DISCONTINUATION OF PROJECT.
This project will no longer be maintained by Intel.
Intel has ceased development and contributions including, but not limited to, maintenance, bug fixes, new releases, or updates, to this project.
Intel no longer accepts patches to this project.
If you have an ongoing need to use this project, are interested in independently developing it, or would like to maintain patches for the open source software community, please create your own fork of this project.
This project is a demonstration on how to use an Intel® RealSense™ camera and create a full 3D model of an object by moving the depth camera around it. It is able to guess the movement of the camera without any additional motion sensor, just from the depth data. It then combines the data into a single model.
Parts of the code originate from the Pointcloud demo. An explanation on how to use the depth camera is in the articles Depth Camera Capture in HTML5 and How to create a 3D view in WebGL.
The project consists of three main parts: the motion estimation, the model creation, and the rendering. Almost everything is performed on the GPU by using WebGL shaders.
This stage of the demo uses the ICP algorithm to guess the movement of the camera without any motion sensor (also known as SLAM). It has been inspired by the paper KinectFusion: Real-time 3D Reconstruction and Interaction Using a Moving Depth Camera, which implements a similar version of the algorithm optimized for GPUs. Thanks to this design, it's able to process the frames in real-time even on a relatively weak GPU.
The images below show how two frames of data (that were artificially created) get aligned over the course of 10 steps of the ICP algorithm.
The principle is similar to
linear regression. In linear
regression, you are trying to fit a line trough a noisy set of points,
while minimizing the error. With the ICP algorithm, we are trying to find
a motion that will match two pointclouds together as best as possible,
assuming 6DOF (six degrees of freedom). If we had exact information on which
point from one pointcloud corresponds to which point in the other pointcloud,
this would be relatively easy. To some degree, this could be achieved by
recognizing features of a scene (e.g. corners of a table) and deciding that they
match up, but this approach is computationally intensive and difficult to
implement. A simpler approach is to decide that whatever point is closest,
that's the corresponding point. The closest point could be found by a brute
force search or by using a k-d tree, but this project uses a heuristic that is
very well suited for the GPU and is described in the shaders/points-fshader.js
file. It's not as exact as using the k-d tree, but has linear time complexity
for each point and is very well suited for the GPU.
This is the most complex part of the project, consisting of three different
shaders that are run several times per frame of data. The documentation is
in the shaders and in movement.js
.
A much simpler implementation is in the file movement_cpu.js
, which is used for
testing.
Since WebGL 2.0 doesn't have compute shaders, the calculations are done in fragment shaders that take a texture with floating point data as input. Then they render the output data into another texture with floating point data.
If memory and bandwidth were free, we could just store all the poinclouds and render them together. However, this would not only be very inefficient (we would have millions of points after just a few minutes of recording), it would also end up looking very noisy. A better solution is to create a volumetric model. You can imagine it as a 3D grid where we simply set a voxel (volumetric pixel) to 1 if a point lies within it. This would still be very inefficient and noisy, with the addition of looking too much like Minecraft. An even better way is to create a volumetric model using a signed distance function. Instead of storing 1 or 0 in a voxel, we store the distance to the object surface from the center of the voxel. This method is described in the paper A Volumetric Method for Building Complex Models from Range Images.
The demo uses a 3D texture to store the volumetric model. The details of the
model creation are described in the file shaders/model-fshader.js
.
This stage is the simplest and is more closely described in the file
shaders/renderer-fshader.js
. It uses the
raymarching
algorithm (a simpler and faster version of raytracing) to render the volumetric,
model, on which it then applies Phong lighting.

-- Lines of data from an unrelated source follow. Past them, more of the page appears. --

-- ==== Sys2Proof/Machine/Starts.lean ====
section
/-!
DEFINITION. Cold start and warm restart (R19, R20, R44, R63, R64, R87, R88, R107, R122, R138, R158, R159, R177, R196,
R197, R204 to R206, R209).
-/

namespace Sys2Proof.Machine

open Sys2Proof

/-- A cold start: every block at its cold values, START, and the converter's first choice. The queue of commands and the
count of free values are the model's own and stay. -/
def State.coldStart (s : State) (levels : FieldLevels) : State :=
  let c := { State.cold levels with pending := s.pending, freshCounter := s.freshCounter }
  (c.notify (.start coldStartNotice)).choose false

/-! ## What a warm restart keeps -/

/-- A kept phase plan (R107): its times banked, the volatile fields lost. -/
def PhaseRun.kept (p : PhaseRun) (now : Nat) : PhaseRun :=
  { p.bank now with
    stage := .paused, since := 0, grant := none, requested := false, freshOpen := false, recycledOpen := false,
    gen := ⟨.idle, 0, none, 0⟩, sweepPos := 0 }

def BayRunner.kept (r : BayRunner) (now : Nat) : BayRunner := ⟨r.plan.map (·.kept now), 0⟩

/-- A kept entry: its held time as whole seconds, resumed on the new timebase (R197, R206, log 21). -/
def Entry.kept (e : Entry) (now : Nat) : Entry :=
  { e with heldMs := e.held now / 1000 * 1000, heldSince := 0 }

/-- A summary of the posting list and the pending summary, merged (R197). -/
def mergeSummaries (listed pending : Option Summary) : Option Summary :=
  match listed, pending with
  | some l, some p => some ⟨l.first, p.last, l.counts.add p.counts⟩
  | some l, none => some l
  | none, p => p

def PostItem.summary? : PostItem → Option Summary
  | .summary x => some x
  | _ => none

/-- The Charge Unit at a warm restart, before the bays hand over (R197). -/
def Charges.kept (c : Charges) (now : Nat) : Charges :=
  { c with
    ring := { c.ring with entries := c.ring.entries.map (·.kept now) }
    pendingSummary := mergeSummaries (c.posting.findSome? PostItem.summary?) c.pendingSummary
    posting := []
    writing := none }

/-- The Supply Arbiter after a warm restart, at timebase 0 (R159). -/
def warmArbiter (t : Settings) (m : DepotMode) : Arbiter :=
  { coldArbiter with
    debt := 1
    purgeTimer := if circulates m then some (1000 * t.spacing) else none
    cycleEnd := if t.leadMode = .fixed then some (1000 * t.drawMax) else none }

/-- The loop at a warm restart (R177). -/
def Loop.kept (l : Loop) : Loop :=
  { l with deferral := none, persist := none, refills := Six.all none, discharge := none, strayReclaim := 0 }

/-- A bay at a warm restart, before it is rebuilt (R88): CLOSED, or FINISHING where it holds a visit (log 12). -/
def BayRecord.kept (r : BayRecord) (l : BayLevels) : BayRecord :=
  { coldBay l with
    state := if r.held.isSome then .finishing else .closed
    service := r.service, lineFilled := r.lineFilled, held := r.held }

/-- Every block reset at timebase 0, the retained state kept. -/
def State.warmBase (s : State) (levels : FieldLevels) : State :=
  { s with
    now := 0
    clock := { s.clock with secondBase := 0 }
    lp := startLink s.headSeq .warm
    gu := ⟨startLane levels.lanes.p1, startLane levels.lanes.p2⟩
    bc := ⟨s.bc.s1.kept levels.bays.s1, s.bc.s2.kept levels.bays.s2, s.bc.s3.kept levels.bays.s3,
      s.bc.s4.kept levels.bays.s4, s.bc.s5.kept levels.bays.s5, s.bc.s6.kept levels.bays.s6⟩
    pr := ⟨s.pr.s1.kept s.now, s.pr.s2.kept s.now, s.pr.s3.kept s.now, s.pr.s4.kept s.now, s.pr.s5.kept s.now,
      s.pr.s6.kept s.now⟩
    qs := startSampler
    sa := warmArbiter s.settings s.mode
    lm := s.lm.kept
    cu := s.cu.kept s.now }

/-! ## START (R205) -/

/-- The number of bays that a warm restart rebuilds as STRAY. -/
def State.strayCount (s : State) : Nat := (s.bc.toList.filter fun r => r.held.isNone && r.seated).length

/-- START of a warm restart, its counts of what the restart does. Its pending-summary field is read when the posting list's
summary has become the pending one (R197), before the test of R193 (the model's choice, log 46). -/
def State.warmStartNotice (s : State) (cause : RestartCause) : StartNotice :=
  { s.linkStart (.warm cause) 0 0 with
    interrupted := (s.vq.visits.filter fun v => decide (v.2.state = .inBay)).length
    cancelled := s.vq.called.length + s.vq.queue.length - 24
    strays := s.strayCount }

/-! ## The steps of the blocks -/

/-- Every kept phase ends INTERRUPTED, in ascending bay number (R107). -/
def Work.interruptPhases (w : Work) : Work := Bay.all.foldl (fun w b => w.endPhase b .interrupted false) w

def Visit.interrupt (v : Visit) : Visit :=
  match v.state with
  | .inBay => { v with state := .interrupted }
  | .called => { v with state := .queued, bay := none }
  | _ => v

/-- Steps 1 and 2 of R64. -/
def State.returnCalled (s : State) : State :=
  { s with vq := { s.vq with
      visits := s.vq.visits.map fun v => (v.1, v.2.interrupt)
      queue := s.vq.called ++ s.vq.queue
      called := [] } }

/-- A queued visit is cancelled with cause RESTART. The pending summary is not tested at it, as R193 has it for a
cancellation, but once, when the posting list is rebuilt (R197; the model's choice, log 45). -/
def State.cancelRestart (s : State) (n : Nat) : State :=
  match s.visit? n with
  | some v => (s.modQueue (without n)).cancelled n v .queued none .restart
  | none => s

/-- Step 3 of R64: an overfull queue is cut from its tail, the newest first. -/
def State.cutQueue (s : State) : State := (s.vq.queue.drop 24).reverse.foldl State.cancelRestart s

/-- The nine bay states in the order of their table. -/
def bayStateAt (n : Fin 9) : BayState :=
  match n with
  | 0 => .closed
  | 1 => .refilling
  | 2 => .empty
  | 3 => .called
  | 4 => .seating
  | 5 => .washing
  | 6 => .finishing
  | 7 => .releasing
  | 8 => .stray

/-- The rest test of a bay whose state was lost: what it left is a free value (R88, log 12). -/
def Work.restTestLost (w : Work) (b : Bay) (released : Option Nat) : Work :=
  (w.restTestFrom b (bayStateAt (Config.stateLeftAtRestart b.num w.s.freshCounter)) released).upd (·.useFresh)

/-- A bay that holds a visit is rebuilt (R88). -/
def Work.rebuildHeld (w : Work) (b : Bay) (n : Nat) (v : Visit) : Work :=
  match v.state, v.posted with
  | .interrupted, _ =>
    w.upd fun s => (s.modVisit n fun v => { v with endCause := some .interrupted }).handOver n
  | _, none => w.upd (·.handOver n)
  | _, some _ =>
    if (w.s.bc.get b).clear then
      ((w.closeVisit n).upd (·.modBay b fun r => { r with held := none })).restTestLost b (some n)
    else w.upd (·.modBay b fun r => { r with releaseHold := true })

/-- A bay is rebuilt (R88). -/
def Work.rebuildBay (w : Work) (b : Bay) : Work :=
  let r := w.s.bc.get b
  match r.held with
  | some n =>
    match w.s.visit? n with
    | some v => w.rebuildHeld b n v
    | none => w
  | none =>
    if r.seated then
      w.upd fun s => (s.modBay b fun r => { r with state := .stray }).notify (.stray b r.wheelStop r.rearBeam true)
    else w.restTestLost b none

/-- A drain kept pending is entered, and a kept REFILL makes its choice (R177). -/
def Work.resumeMode (w : Work) : Work :=
  match w.s.lm.drainPending with
  | some cause => w.enterDrain cause
  | none => w.after [.refillChoice]

/-- A warm restart: START, then the steps of the blocks, whose notices follow it (R205). -/
def Work.warmRestart (w : Work) (cause : RestartCause) (levels : FieldLevels) : Work :=
  let w := w.upd fun s => (s.warmBase levels).decideReclaim
  let w := w.upd fun s => s.notify (.start (s.warmStartNotice cause))
  let w := w.interruptPhases
  let w := w.upd fun s => s.returnCalled.cutQueue
  let w := Bay.all.foldl Work.rebuildBay w
  let w := w.upd fun s => s.testPending.startWrite.chooseIfIdle
  (w.after [.matchPass, .purgeTest]).resumeMode

end Sys2Proof.Machine
end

The project works on Windows, Linux and ChromeOS with Intel® RealSense™ SR300 (and related cameras like Razer Stargazer or Creative BlasterX Senz3D) and R200 3D Cameras.
-
To make sure your system supports the camera, follow the installation guide in librealsense.
-
Connect the camera.
-
Go to the demo page.
To run the code locally, give Chromium the parameter
--use-fake-ui-for-media-stream
, so that it doesn't ask you for camera
permissions, which are remembered only for https pages.
Intel and Intel RealSense are trademarks of Intel Corporation in the U.S. and/or other countries.